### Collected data
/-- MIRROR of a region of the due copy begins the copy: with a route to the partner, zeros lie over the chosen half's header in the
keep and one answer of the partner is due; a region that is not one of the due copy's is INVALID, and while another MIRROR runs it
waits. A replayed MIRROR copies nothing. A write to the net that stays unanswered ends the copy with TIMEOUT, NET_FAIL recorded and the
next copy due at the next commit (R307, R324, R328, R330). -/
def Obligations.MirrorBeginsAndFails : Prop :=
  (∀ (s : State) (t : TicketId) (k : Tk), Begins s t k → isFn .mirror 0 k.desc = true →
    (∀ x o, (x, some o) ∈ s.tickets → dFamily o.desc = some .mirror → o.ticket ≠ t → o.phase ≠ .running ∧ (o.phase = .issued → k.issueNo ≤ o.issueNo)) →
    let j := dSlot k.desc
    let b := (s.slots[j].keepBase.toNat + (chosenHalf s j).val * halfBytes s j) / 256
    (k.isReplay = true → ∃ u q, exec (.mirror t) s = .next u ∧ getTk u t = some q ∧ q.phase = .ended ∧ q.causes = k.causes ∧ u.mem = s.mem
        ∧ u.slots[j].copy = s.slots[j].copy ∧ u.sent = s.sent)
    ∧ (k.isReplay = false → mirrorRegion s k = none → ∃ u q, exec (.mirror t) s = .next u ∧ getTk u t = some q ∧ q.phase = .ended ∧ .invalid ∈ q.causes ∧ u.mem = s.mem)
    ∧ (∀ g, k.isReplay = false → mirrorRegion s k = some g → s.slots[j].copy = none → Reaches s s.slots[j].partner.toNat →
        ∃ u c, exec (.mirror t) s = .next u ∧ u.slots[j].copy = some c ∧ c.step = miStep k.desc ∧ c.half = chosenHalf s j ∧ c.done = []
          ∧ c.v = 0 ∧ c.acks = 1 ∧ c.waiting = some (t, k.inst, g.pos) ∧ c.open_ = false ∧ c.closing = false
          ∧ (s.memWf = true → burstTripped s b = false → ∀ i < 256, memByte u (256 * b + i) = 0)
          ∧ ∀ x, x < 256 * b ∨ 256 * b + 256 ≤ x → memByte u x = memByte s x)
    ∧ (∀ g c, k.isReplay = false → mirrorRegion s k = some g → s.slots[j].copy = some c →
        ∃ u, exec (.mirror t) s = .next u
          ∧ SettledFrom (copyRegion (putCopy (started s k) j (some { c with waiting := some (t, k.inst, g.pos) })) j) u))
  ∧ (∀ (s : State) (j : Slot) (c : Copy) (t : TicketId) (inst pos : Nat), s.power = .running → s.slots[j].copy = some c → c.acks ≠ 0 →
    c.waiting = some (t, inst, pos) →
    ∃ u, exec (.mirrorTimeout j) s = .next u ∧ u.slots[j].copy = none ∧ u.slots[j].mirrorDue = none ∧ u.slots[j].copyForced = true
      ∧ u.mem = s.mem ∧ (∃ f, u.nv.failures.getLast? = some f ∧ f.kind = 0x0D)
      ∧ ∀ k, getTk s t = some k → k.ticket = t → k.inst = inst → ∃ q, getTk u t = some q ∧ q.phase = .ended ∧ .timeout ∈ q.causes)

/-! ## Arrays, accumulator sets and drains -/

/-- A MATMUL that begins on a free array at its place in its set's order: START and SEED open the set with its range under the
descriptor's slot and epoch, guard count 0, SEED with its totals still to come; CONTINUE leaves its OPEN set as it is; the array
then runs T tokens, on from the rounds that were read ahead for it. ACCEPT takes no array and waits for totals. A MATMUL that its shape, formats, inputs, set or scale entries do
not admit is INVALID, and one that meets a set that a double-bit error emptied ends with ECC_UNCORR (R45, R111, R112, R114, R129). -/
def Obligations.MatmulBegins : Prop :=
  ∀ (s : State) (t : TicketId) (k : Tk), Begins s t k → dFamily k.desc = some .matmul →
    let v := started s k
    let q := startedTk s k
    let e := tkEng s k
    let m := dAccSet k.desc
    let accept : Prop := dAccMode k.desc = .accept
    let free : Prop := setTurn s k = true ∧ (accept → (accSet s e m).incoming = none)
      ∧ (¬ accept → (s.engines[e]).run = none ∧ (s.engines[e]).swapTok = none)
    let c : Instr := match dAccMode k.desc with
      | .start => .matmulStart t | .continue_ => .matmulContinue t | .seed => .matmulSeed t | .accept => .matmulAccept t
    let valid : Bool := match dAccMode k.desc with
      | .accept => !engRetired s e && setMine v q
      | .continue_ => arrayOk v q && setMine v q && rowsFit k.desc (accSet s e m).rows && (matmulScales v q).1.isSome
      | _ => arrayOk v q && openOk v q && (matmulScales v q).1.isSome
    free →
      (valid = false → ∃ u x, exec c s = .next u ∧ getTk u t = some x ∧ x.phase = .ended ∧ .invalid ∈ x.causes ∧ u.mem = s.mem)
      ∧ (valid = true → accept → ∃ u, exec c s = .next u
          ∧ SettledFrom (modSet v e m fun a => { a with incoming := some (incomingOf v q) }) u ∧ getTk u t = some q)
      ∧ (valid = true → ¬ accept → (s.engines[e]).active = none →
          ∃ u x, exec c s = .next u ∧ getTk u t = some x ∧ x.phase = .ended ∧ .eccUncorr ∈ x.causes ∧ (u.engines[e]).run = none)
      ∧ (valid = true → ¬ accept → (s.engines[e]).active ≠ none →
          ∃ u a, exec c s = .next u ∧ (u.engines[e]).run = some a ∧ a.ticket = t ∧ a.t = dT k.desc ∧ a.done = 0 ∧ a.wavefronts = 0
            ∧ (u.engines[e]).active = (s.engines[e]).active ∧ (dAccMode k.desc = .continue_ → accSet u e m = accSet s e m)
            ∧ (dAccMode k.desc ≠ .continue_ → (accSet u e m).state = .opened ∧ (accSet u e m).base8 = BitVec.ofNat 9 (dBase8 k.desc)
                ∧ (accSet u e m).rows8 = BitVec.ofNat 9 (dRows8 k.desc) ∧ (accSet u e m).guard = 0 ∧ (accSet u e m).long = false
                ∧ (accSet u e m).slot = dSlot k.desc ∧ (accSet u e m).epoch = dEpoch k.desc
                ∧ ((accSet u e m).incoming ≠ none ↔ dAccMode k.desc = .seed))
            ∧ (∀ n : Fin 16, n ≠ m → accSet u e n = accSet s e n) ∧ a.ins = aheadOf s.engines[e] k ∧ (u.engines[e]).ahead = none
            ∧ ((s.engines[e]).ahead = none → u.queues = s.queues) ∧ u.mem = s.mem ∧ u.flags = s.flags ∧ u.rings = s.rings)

### Assigned task
Give the exact lines, and only those, from the line containing "s s.slots[j].partner.toNat →" through the line containing "c.done = []" in the entries above.

### Response for this exercise
    ∧ (∀ g, k.isReplay = false → mirrorRegion s k = some g → s.slots[j].copy = none → Reaches s s.slots[j].partner.toNat →
        ∃ u c, exec (.mirror t) s = .next u ∧ u.slots[j].copy = some c ∧ c.step = miStep k.desc ∧ c.half = chosenHalf s j ∧ c.done = []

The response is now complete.